# [Assigned task]
Given the entries that follow, write out exactly the lines starting at the one containing "def State.slot (s" and ending at the one containing "(true: fault). -/", both ends included, and only those.

Stored items:
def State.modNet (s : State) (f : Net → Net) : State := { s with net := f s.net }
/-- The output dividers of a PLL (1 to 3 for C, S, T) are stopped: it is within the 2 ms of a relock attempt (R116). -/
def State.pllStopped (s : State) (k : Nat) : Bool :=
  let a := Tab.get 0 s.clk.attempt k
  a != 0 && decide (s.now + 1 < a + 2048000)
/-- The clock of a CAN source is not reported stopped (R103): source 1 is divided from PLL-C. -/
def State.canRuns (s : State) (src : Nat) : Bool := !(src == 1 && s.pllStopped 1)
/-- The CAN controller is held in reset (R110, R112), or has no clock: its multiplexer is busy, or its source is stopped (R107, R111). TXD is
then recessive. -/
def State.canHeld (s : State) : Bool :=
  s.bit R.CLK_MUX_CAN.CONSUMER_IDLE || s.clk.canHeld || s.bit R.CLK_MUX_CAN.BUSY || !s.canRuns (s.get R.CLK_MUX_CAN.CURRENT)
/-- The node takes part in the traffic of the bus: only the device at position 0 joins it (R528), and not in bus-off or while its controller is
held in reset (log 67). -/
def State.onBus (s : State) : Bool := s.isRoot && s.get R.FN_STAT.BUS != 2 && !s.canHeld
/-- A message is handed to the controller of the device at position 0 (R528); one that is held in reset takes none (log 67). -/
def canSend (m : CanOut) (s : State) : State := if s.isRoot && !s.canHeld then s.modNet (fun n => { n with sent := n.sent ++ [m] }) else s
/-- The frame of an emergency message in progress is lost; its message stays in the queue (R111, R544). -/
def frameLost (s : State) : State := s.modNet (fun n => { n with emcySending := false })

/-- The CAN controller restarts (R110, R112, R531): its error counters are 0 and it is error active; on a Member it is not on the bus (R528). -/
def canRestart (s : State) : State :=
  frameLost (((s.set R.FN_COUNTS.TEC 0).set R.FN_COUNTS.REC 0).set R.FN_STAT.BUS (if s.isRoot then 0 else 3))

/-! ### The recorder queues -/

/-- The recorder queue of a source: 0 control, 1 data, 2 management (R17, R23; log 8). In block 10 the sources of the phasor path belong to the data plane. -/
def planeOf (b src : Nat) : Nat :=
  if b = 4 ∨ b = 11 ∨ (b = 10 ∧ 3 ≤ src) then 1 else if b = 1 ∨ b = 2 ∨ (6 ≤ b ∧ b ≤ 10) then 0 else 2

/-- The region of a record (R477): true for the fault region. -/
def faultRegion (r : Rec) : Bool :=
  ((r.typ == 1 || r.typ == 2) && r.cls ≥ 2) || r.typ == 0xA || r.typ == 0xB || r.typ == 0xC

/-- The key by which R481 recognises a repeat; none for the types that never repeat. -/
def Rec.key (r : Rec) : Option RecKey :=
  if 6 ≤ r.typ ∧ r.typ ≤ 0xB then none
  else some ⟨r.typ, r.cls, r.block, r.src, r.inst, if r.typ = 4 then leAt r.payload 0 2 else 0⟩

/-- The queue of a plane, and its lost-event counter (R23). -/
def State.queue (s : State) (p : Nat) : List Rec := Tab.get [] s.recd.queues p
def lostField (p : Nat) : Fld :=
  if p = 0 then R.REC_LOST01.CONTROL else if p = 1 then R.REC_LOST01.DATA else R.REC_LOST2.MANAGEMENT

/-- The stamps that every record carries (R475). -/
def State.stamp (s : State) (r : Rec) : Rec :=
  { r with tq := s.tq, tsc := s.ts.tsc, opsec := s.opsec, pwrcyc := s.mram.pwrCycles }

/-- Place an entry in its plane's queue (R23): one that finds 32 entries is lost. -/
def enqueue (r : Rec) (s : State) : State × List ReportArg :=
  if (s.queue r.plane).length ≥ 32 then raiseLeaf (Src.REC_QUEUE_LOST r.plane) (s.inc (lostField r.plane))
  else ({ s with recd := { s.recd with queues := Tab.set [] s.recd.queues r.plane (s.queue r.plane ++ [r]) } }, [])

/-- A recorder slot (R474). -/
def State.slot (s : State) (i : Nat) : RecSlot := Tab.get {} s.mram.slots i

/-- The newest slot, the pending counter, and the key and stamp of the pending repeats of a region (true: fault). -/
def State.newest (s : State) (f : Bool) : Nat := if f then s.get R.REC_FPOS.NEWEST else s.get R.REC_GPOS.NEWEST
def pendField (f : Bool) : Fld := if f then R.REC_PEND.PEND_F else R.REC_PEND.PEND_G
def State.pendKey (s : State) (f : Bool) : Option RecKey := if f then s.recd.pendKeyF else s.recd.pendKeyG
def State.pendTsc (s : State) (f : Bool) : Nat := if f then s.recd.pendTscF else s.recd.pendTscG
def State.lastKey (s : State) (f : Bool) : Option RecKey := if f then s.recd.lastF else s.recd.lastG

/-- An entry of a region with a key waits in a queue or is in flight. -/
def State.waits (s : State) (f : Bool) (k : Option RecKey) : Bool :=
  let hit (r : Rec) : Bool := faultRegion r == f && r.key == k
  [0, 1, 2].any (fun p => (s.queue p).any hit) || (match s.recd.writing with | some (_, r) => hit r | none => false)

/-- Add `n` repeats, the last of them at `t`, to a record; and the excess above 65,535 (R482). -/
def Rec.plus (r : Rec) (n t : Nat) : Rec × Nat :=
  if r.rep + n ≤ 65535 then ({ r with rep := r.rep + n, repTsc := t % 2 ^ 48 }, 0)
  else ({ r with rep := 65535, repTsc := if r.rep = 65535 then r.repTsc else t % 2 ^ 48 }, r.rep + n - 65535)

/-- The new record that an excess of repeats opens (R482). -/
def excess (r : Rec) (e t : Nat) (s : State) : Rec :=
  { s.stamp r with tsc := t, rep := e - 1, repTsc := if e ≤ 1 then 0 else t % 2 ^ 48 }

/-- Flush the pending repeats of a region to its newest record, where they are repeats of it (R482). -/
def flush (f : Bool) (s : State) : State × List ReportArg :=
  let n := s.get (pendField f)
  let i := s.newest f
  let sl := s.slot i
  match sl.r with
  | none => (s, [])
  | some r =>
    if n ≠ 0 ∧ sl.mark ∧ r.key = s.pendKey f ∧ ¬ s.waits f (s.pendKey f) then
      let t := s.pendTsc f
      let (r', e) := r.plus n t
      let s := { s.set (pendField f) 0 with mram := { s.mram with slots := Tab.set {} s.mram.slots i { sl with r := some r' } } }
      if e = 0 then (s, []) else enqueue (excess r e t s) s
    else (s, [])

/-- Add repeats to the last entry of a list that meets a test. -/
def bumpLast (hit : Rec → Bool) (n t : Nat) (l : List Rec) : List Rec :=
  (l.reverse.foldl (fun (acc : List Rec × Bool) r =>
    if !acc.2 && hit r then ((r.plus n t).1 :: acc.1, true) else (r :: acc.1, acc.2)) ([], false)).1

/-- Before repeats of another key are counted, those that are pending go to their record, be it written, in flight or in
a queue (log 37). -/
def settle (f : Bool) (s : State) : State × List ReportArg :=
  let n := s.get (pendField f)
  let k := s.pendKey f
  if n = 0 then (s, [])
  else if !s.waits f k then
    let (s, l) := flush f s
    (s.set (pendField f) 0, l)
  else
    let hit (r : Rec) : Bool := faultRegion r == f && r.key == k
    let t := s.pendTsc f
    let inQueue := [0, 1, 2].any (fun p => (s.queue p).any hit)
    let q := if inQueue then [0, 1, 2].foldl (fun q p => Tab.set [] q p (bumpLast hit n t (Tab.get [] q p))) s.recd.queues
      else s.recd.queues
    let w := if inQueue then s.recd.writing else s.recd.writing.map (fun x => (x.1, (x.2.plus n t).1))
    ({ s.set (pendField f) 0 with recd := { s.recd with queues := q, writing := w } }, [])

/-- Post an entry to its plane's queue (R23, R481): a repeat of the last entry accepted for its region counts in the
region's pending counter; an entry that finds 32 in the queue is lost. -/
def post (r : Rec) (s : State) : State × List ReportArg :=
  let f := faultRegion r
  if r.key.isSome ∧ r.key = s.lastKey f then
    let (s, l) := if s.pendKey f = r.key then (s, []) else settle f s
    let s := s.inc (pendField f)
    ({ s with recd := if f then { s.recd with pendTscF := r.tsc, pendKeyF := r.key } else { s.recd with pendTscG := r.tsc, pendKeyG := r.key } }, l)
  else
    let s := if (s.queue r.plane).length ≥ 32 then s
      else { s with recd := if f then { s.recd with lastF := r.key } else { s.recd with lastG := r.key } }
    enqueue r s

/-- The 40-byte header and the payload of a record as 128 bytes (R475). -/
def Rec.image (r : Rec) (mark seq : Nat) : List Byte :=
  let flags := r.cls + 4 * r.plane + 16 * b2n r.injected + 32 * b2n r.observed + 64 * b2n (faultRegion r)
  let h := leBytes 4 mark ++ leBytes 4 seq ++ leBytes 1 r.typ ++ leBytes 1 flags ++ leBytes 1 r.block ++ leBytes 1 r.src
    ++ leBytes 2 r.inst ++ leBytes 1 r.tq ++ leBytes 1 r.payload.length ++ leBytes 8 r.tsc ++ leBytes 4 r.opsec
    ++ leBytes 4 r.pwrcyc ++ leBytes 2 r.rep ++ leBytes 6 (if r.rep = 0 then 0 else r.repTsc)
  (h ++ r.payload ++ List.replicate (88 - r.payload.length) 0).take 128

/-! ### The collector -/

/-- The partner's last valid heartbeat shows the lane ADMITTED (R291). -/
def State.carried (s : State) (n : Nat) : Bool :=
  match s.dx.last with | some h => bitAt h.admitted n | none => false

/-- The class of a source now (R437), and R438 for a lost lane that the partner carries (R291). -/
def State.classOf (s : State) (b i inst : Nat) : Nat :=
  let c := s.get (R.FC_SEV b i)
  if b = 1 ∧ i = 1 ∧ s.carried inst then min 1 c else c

# [Answer box]
def State.slot (s : State) (i : Nat) : RecSlot := Tab.get {} s.mram.slots i

/-- The newest slot, the pending counter, and the key and stamp of the pending repeats of a region (true: fault). -/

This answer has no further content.